What you are asked to do:
Write out, word for word, only the data from its first line to the line containing "that issues. -/".

[[ Extracted entries, beginning ]]

-- ==== Sys2Proof/Machine/Copies.lean ====
section
/-! DEFINITION. Copy instructions, porters and batches (spec/10_porters.md R292 to R314; spec/08_ordering.md R245, R246,
R258). -/

namespace Sys2Proof.Machine

open Sys2Proof

/-! ## What an issue goes through -/

/-- How a copy or usher form reaches its operands (R295, R296): from the lanes or the lead stream, through a translation
register or by address, at a scope and an order. -/
structure Copier where
  lane : Bool
  xb : Option Xb
  scope : Nat
  order : Nat

/-- The stream of the runner in focus that issues. -/
def Copier.agent (c : Copier) (s : State) : Agent := if c.lane then laneAgent s 0 else leadAgent s

/-- A part of a memory operand within one page: its address, its translation and its bytes. -/
structure Portion where
  va : Word
  t : Tr
  n : Nat
deriving DecidableEq, Repr

/-- An address operand of n bytes (R295, R298): an offset from the register's base, within LIMIT. -/
def Copier.operand (c : Copier) (v : Word) (n : Nat) : Op Word :=
  match c.xb with
  | none => pure v
  | some x => do
    need (x.v && decide (0 ≤ v.toInt ∧ v.toInt + n ≤ x.limit.toNat)) 0x26 (x.base + v)
    return x.base + v

/-- Pages of a range, ascending, none of which is to be `barred` (R298). -/
def splitPortions (s : State) (r : Runner) (barred : Tr → Bool) : Nat → Word → Nat → Except (Nat × Word) (List Portion)
  | 0, _, _ => .ok []
  | fuel + 1, a, n =>
    if n = 0 then .ok []
    else
      match translate s r a with
      | .error c => .error (c, a)
      | .ok t =>
        if barred t then .error (0x23, a)
        else
          let k := min n (pageBytes t.size - a.toNat % pageBytes t.size)
          match splitPortions s r barred fuel (a + BitVec.ofNat 64 k) (n - k) with
          | .ok l => .ok (⟨a, t, k⟩ :: l)
          | .error e => .error e

/-- The portions of n bytes at an address, through the frame of the translation register where it holds them (R114). -/
def Copier.places (c : Copier) (s : State) (a : Word) (n : Nat) (barred : Tr → Bool) : Except (Nat × Word) (List Portion) :=
  let whole := c.xb.any fun x => x.v && decide ((a - x.base).toNat + n ≤ x.span.toNat)
  match c.xb, whole with
  | some x, true =>
    let t := x.tr (a - x.base).toNat
    if barred t then .error (0x23, a) else .ok (if n = 0 then [] else [⟨a, t, n⟩])
  | _, _ => splitPortions s s.me barred (n / 4096 + 2) a n

/-- The portions of an operand, page by page with their permission (R298). -/
def Copier.portions (c : Copier) (s : State) (a : Word) (n : Nat) (nd : Need) : Except (Nat × Word) (List Portion) :=
  c.places s a n fun t => permFault s.me.sup t nd

/-- A value or the cause with its address. -/
def orTrap : Except (Nat × Word) α → Op α
  | .ok x => pure x
  | .error e => stopTrap e.1 e.2

/-- A value or the cause at an address. -/
def orTrapAt (a : Word) : Except (Nat × Word) α → Op α
  | .ok x => pure x
  | .error e => stopTrap e.1 a

/-- One of the rlx loads, of z bytes, that the issuer makes at issue (R298, R300, R303): its causes in the order of R107 and
R423. -/
def Copier.loadOne (c : Copier) (a : Word) (z : Nat) : Op (List Byte) := do
  let s ← get
  let ps ← orTrapAt a (c.places s a z fun _ => false)
  need (!ps.any fun p => keyFault s p.t) 0x28 a
  need (!ps.any fun p => permFault s.me.sup p.t Need.read) 0x23 a
  need (!ps.any fun p => rangeHit s s.me.part p.t.pa p.n false) 0x25 a
  need (a.toNat % z == 0) 0x24 a
  need (!ps.any fun p => poisoned s p.t.pa p.n || (s.me.wait == .timedOut && answeredOutside s p.t.pa)) 0xA1 a
  readPieces (c.agent s) (ps.map fun p => (p.t, p.n))

/-- Consecutive loads of z bytes each. -/
def Copier.loads (c : Copier) (z : Nat) : Nat → Word → Op (List Byte)
  | 0, _ => return []
  | n + 1, a => return (← c.loadOne a z) ++ (← c.loads z n (a + BitVec.ofNat 64 z))

/-- The n bytes of a record or list that the issuer reads, entries of z bytes one by one. -/
def Copier.load (c : Copier) (a : Word) (n z : Nat) : Op (List Byte) := c.loads z (n / z) a

/-- The answers that the reads of an issue took from beyond the package are spent when it completes. -/
def Copier.spend (c : Copier) : Op Unit := do spendAnswers (c.agent (← get))

/-- A scratch operand of n bytes (R298, R177, R181): the team whose landing it reaches and the offset there. Kind 1 is
the landing, 2 the mezzanine. -/
def scratchSide (kind : Nat) (a : Word) (n : Nat) : Op (Team × Nat) := do
  let s ← get
  let place : Option (Team × Nat) :=
    if kind = 1 then (myTeam s).map fun t => (t, a.toNat)
    else if a.toNat < 2 ^ 22 then (mezzTeam s (a.toNat / 2 ^ 19)).map fun t => (t, a.toNat % 2 ^ 19)
    else none
  match place with
  | none => stopTrap 0x2A a
  | some (t, o) => do
    need (decide (o + n ≤ t.len)) 0x2A a
    return (t, o)
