-- ==== Sys2Proof/Machine/Step.lean ====
section
/-! DEFINITION. One step: who moves next, the fetch of its instruction, and `exec` of it. -/

namespace Sys2Proof.Machine

open Sys2Proof

/-- A step of the lead stream in focus (spec/19_programs.md R496, spec/02_encoding.md R77). -/
def stepLead (s : State) : Host.Outcome State Fault Refusal :=
  match streamFault s with
  | some f => .next (raiseStreamFault f.1 f.2.1 f.2.2 s)
  | none =>
    if s.me.isHost && s.me.ctx == 0 && !s.me.sup then .next (leadTrap 0x05 s.me.pc s.me.pc s)
    else
      match fetchLead.run s with
      | .error _ => exec .leadFetch s
      | .ok (d, t) =>
        match runCause t.me d with
        | none => exec d.ins t
        | some (1, 0) => exec .unusedOpcode t
        | some (c, k) => .next (leadTrap c (t.issue.pc + BitVec.ofNat 64 (4 * k)) t.issue.pc t)

/-- A step of the lane stream in focus (spec/05_lane_control.md R151 to R153, R165). -/
def stepLane (s : State) : Host.Outcome State Fault Refusal :=
  match s.me.l.run.cur with
  | some c => exec (fetchSlot c s).1 (fetchSlot c s).2
  | none =>
    match pickClause s with
    | some (x, .ok h, t) => exec .clause (latchClause x h t)
    | some (x, .error e, t) => .next (stopClause x e t)
    | none => exec .runStart s

/-- A step of the stream in focus; a host core has a lead stream only. -/
def stepFocus (s : State) : Host.Outcome State Fault Refusal :=
  match interruptDue s with
  | some w => .next (takeInterrupt w s)
  | none =>
    let lane := s.lane && !s.me.isHost
    if held lane s then .next s
    else if !lane && s.me.needsLock then .next (awaitLock s)
    else if lane then stepLane s
    else stepLead s

/-! ## Readiness (spec/15_launch.md R411) -/

/-- A lead branch, which issues even where it goes to itself. -/
def isBranch : Instr → Bool
  | .b .. | .bLong .. | .bl .. | .blLong .. | .br .. | .blr .. | .ret .. | .beq .. | .beqLong .. | .bne .. | .bneLong ..
  | .blt .. | .bltLong .. | .bge .. | .bgeLong .. | .bltn .. | .bltnLong .. | .bgen .. | .bgenLong .. | .bz .. | .bzLong ..
  | .bnz .. | .bnzLong .. => true
  | _ => false

/-- A runner but for what a stream that waits writes down. -/
def Runner.settled (r : Runner) : Runner :=
  { r with
    wait := .none
    entry := false
    l := { r.l with run := { r.l.run with cur := r.l.run.cur.map fun c => { c with stall := none } } } }

/-- The stream in focus is ready at its stage: it would issue. -/
def issues (lane : Bool) (s : State) : Bool :=
  !held lane s && ((match stepFocus s with | .next t => t.me.settled != s.me.settled | _ => false)
    || (!lane && match fetchLead.run s with | .ok (d, _) => isBranch d.ins | .error _ => false))

/-- Every group with what it is ready for now. -/
def findReady (s : State) : State :=
  let at_ (r : Runner) (lane : Bool) : Bool := (focus r.id { s with agenda := [], lane := lane }).any (issues lane)
  let f (r : Runner) : Runner := if r.isHost then r else { r with l := { r.l with ready := (at_ r false, at_ r true) } }
  if s.runners.all Runner.isHost then s else { s with me := f s.me, others := s.others.map f }

/-! ## Turns -/

/-- The stream in focus has its turn: behind another group of its core it does nothing (R411), an attempt that is due for
its validation has that first (spec/09_transactions.md R284). -/
def streamTurn (s : State) : Host.Outcome State Fault Refusal :=
  let lane := s.lane && !s.me.isHost
  if behindOthers lane s then .next s
  else
    match validationDue s with
    | some k => .next (validateNow k s)
    | none => stepFocus { s with me := s.me.served lane }

/-- The events that ask which groups are ready. -/
def asksReady : Instr → Bool
  | .producerPreemption .. | .issuePromotion .. => true
  | _ => false

/-- The head of the agenda (log entry 5), or the stream in focus. -/
def turn (s : State) : Host.Outcome State Fault Refusal :=
  match s.agenda with
  | [] => streamTurn s
  | .run who lane :: rest =>
    match focus who { s with agenda := rest, lane := lane } with
    | some t => streamTurn t
    | none => .next { s with agenda := rest }
  | .event i :: rest =>
    let t := { s with agenda := rest }
    if isEvent i then exec i (if asksReady i then findReady t else t) else .fault .notAnEvent
  | .pass core host fabric :: rest => .next (passClocks core host fabric (findReady { s with agenda := rest }))
  | .passHall hall core ns :: rest => .next (passHall hall core ns (findReady { s with agenda := rest }))
  | .evict k :: rest => .next (evictTlb k { s with agenda := rest })
  | .perform k :: rest => .next (performWrite k { s with agenda := rest })
  | .cacheCode who pa :: rest => .next (cacheCode who pa { s with agenda := rest })
  | .dropCode who pa :: rest => .next (dropCode who pa { s with agenda := rest })
  | .line e k :: rest => .next (performLine e k { s with agenda := rest })
  | .work op skip n :: rest => .next (workSome op skip n { s with agenda := rest })
  | .upset who :: rest => .next (upsetGroup who { s with agenda := rest })
  | .bar0 port off v :: rest => .next (bar0Write port off v { s with agenda := rest })
  | .remoteWrite slot pa comp bs :: rest => .next (remoteWrite slot pa comp bs { s with agenda := rest })
  | .remoteRead pa n :: rest => .next (remoteRead pa n { s with agenda := rest })
  | .noteCode h pa :: rest => .next (noteCode h pa { s with agenda := rest })
  | .land port :: rest => .next (landNext port { s with agenda := rest })
  | .missBeat stack :: rest => .next (missBeat stack { s with agenda := rest })
  | .silent pkg on :: rest => .next (setSilent pkg on { s with agenda := rest })
  | .portModes m :: rest => .next (resetPackage m { s with agenda := rest })

/-- One step: a turn, and what follows every turn. -/
def step (s : State) : Host.Outcome State Fault Refusal :=
  match turn s with
  | .next t => .next (settleStep s t)
  | r => r

/-- `s` with one instruction stored where `step` takes its next one from: a lead word at the program counter of the
runner in focus, a clause header at slot 0 of a lane code section at address 0, any other slot as the next of a clause
in progress. For a lane slot a group comes into focus, since a host core has no lanes. Log entry 5. -/
def State.withFetchWord (s : State) (nbits w : Nat) : State :=
  if nbits ≤ 64 then
    let pa := match translate s s.me s.me.pc with
      | .ok t => t.pa
      | .error _ => s.me.pc.toNat
    let t := placeBytes pa (leBytes 8 (w % 2 ^ nbits)) s
    { t with agenda := [], lane := false, me := { t.me with stopped := false, ints := [], wait := .none } }
  else
    let slot := BitVec.ofNat 96 w
    let clause := bits slot 92 4 == 15
    let r := laneStand s
    let t := if clause then placeBytes 0 (leBytes 192 w) s else s
    let me : Runner :=
      { r with
        ctx := if clause then 0 else r.ctx
        status := if clause then setBit r.status 6 false else r.status
        grid := if clause then 0 else r.grid
        stopped := false
        wait := .none
        code := []
        upset := false
        l := { r.l with run := { laneStandRuns s (if clause then none else some slot) with skip := 0 } } }
    { t with
      agenda := []
      lane := true
      me := me
      others := if s.me.isHost then s.me :: s.others else s.others
      nextUid := if s.me.isHost then s.nextUid + 1 else s.nextUid }

end Sys2Proof.Machine
end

[[ Extracted entries, end ]]

Your response:
-- ==== Sys2Proof/Machine/Copies.lean ====
section
/-! DEFINITION. Copy instructions, porters and batches (spec/10_porters.md R292 to R314; spec/08_ordering.md R245, R246,
R258). -/

namespace Sys2Proof.Machine

open Sys2Proof

/-! ## What an issue goes through -/

/-- How a copy or usher form reaches its operands (R295, R296): from the lanes or the lead stream, through a translation
register or by address, at a scope and an order. -/
structure Copier where
  lane : Bool
  xb : Option Xb
  scope : Nat
  order : Nat

/-- The stream of the runner in focus that issues. -/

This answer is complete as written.